Curling: As the asphalt hardens over time, the granules which were once securely embedded begin to break away. Occasionally you may have seen the colored granules in your gutters. Also, as this hardening advances, the asphalt layers begin the shrink. Of course, all of this is occurring at a microscopic level and is not something which will be noticeable on a daily basis. As the asphalt layer shrinks, it is being countered by the shingle reinforcement, which resists shrinking. We not have a situation in which the top and bottoms coatings are shrinking and the reinforcement is remaining stable. As a result, the edges of the shingle may begin to curl over time. In addition, organic shingles may exhibit signs of curling which might be considered excessive, however, this is not a manufacturing defect and would be considered part of the normal weathering process of organic shingles.

Surface Cracking: Another manifestation of the normal aging process may be the development of surface cracks. For example, as the flexibilizing oils of the asphalt are depleted due to heat, the shingle becomes more brittle, to the point where surface cracking may appear. The stresses created by thermal shock and the movement of the roof deck also increase the likelihood of surface cracking.
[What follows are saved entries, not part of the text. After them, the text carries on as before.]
-- ==== Sys2Proof/Laws/StepCases.lean ====
section
/-! SUPPORT. The one inversion of a step: every invariant of the machine is a case analysis over it. -/

namespace Sys2Proof.Machine

/-- The state a step's event acts on: the event is taken off the schedule. -/
def State.pop (s : State) : State := { s with host := s.host.tail }

/-- The state a CMD write of c acts on while idle: answered, with c in CMD_LAST. -/
def State.issuing (s : State) (c : Word) : State := { respondAccepted s.pop with cmdLast := c }

/-- What a step does, by the event and the pending record (the one inversion of step). -/
inductive StepCase (s : State) : State → Prop where
  | reset (es : List HostEvent) (h : s.host = .reset :: es) : StepCase s (assertReset s.pop)
  | idle (hp : s.pending = none) : StepCase s s.pop
  | count (p : Pending) (hp : s.pending = some p) (hr : 1 < p.remaining) :
      StepCase s { s.pop with pending := some { p with remaining := p.remaining - 1 } }
  | completes (p : Pending) (hp : s.pending = some p) (hr : p.remaining ≤ 1) :
      StepCase s (complete (commandOf p.instr) p s.pop)
  | busError (w : AccessWidth) (off : Offset) : StepCase s (busFault w off s.pop)
  | reads (off : Offset) (es : List HostEvent) (h : NextReads s off es) (ha : off.toNat % 4 = 0) :
      StepCase s (readWindow off s.pop)
  | writes (off : Offset) (v : Word) (es : List HostEvent) (h : NextWrites s off v es)
      (ha : off.toNat % 4 = 0) (hc : off ≠ cmdOffset) : StepCase s (writeWindow off v s.pop)
  | rejects (c : Word) (es : List HostEvent) (h : NextWrites s cmdOffset c es) (hb : s.busy = true) :
      StepCase s (busyReject (respondAccepted s.pop))
  | illegal (c : Word) (es : List HostEvent) (h : NextWrites s cmdOffset c es) (hp : s.pending = none)
      (e : DecodeError) (hd : decode c = .error e) :
      StepCase s (commandError e (s.issuing c))
  | issues (c : Word) (es : List HostEvent) (h : NextWrites s cmdOffset c es) (hp : s.pending = none)
      (i : Instr) (hd : decode c = .ok i) (t : State)
      (ht : exec i (s.issuing c) = .next t) : StepCase s t

theorem none_of_idle (s : State) (h : (respondAccepted s.pop).busy = false) : s.pending = none := by
  cases hq : s.pending with
  | none => rfl
  | some p => simp [State.busy, State.pop, hq] at h

theorem step_cases (s t : State) (h : step s = .next t) : StepCase s t := by
  have clock : clockCycle exec s.pop = .next t → StepCase s t := by
    intro hc
    rcases clockCycle_cases s.pop with ⟨hp, e⟩ | ⟨p, hp, hr, e⟩ | ⟨p, hp, hr, e⟩
    · rw [e] at hc; cases hc; exact .idle hp
    · rw [e] at hc; cases hc; exact .count p hp hr
    · rw [e] at hc; cases hc; exact .completes p hp hr
  match hh : s.host with
  | [] =>
    refine clock ?_
    rw [step_noEvent s hh] at h
    have : s.pop = s := by rw [State.pop, hh, List.tail_nil, ← hh]
    rw [this, h]
  | .cycle :: es =>
    refine clock ?_
    rw [step_cycle s es hh] at h
    rw [State.pop, hh, List.tail_cons, h]
  | .reset :: es =>
    rw [step_reset s es hh] at h
    cases h
    have : ({ s with host := es } : State) = s.pop := by rw [State.pop, hh, List.tail_cons]
    rw [this]
    exact .reset es hh
  | .access a :: es =>
    rw [step_access s a es hh] at h
    have hpop : ({ s with host := es } : State) = s.pop := by rw [State.pop, hh, List.tail_cons]
    rw [hpop] at h
    cases a with
    | read w off =>
      rw [hostAccess] at h
      split at h
      · next hal =>
        cases h
        simp only [alignedWord, Bool.and_eq_true, beq_iff_eq] at hal
        obtain ⟨rfl, hal⟩ := hal
        exact .reads off es hh hal
      · cases h; exact .busError w off
    | write w off v =>
      rw [hostAccess] at h
      split at h
      · next hal =>
        simp only [alignedWord, Bool.and_eq_true, beq_iff_eq] at hal
        obtain ⟨rfl, hal⟩ := hal
        split at h
        · next hc =>
          subst hc
          rcases issue_cases v (respondAccepted s.pop) with ⟨hb, e⟩ | ⟨hb, d, hd, e⟩ | ⟨hb, i, hd, e⟩
          · rw [e] at h; cases h; exact .rejects v es hh hb
          · rw [e] at h; cases h
            exact .illegal v es hh (none_of_idle s hb) d hd
          · rw [e] at h
            exact .issues v es hh (none_of_idle s hb) i hd t h
        · next hc => cases h; exact .writes off v es hh hal hc
      · cases h; exact .busError w off

end Sys2Proof.Machine
end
Blisters: During the course of natural weathering, small bubble-like raised areas known as blisters may appear on the surface of the shingles. The blisters may be small and pea-sized or as large as a quarter. The blisters may be open, exposing the asphalt, or closed. Blisters frequently result when minimum ventilation requirements are not met.

Staining: Finally, over a period of time, shingles may develop dark brown or black streaks that are sometimes mistaken for soot, dirt, moss or tree droppings. In actuality, this discoloration may  be caused by algae growth. Although most roofing systems are susceptible to algae discoloration, it is most readily visible on white or light-colored shingles.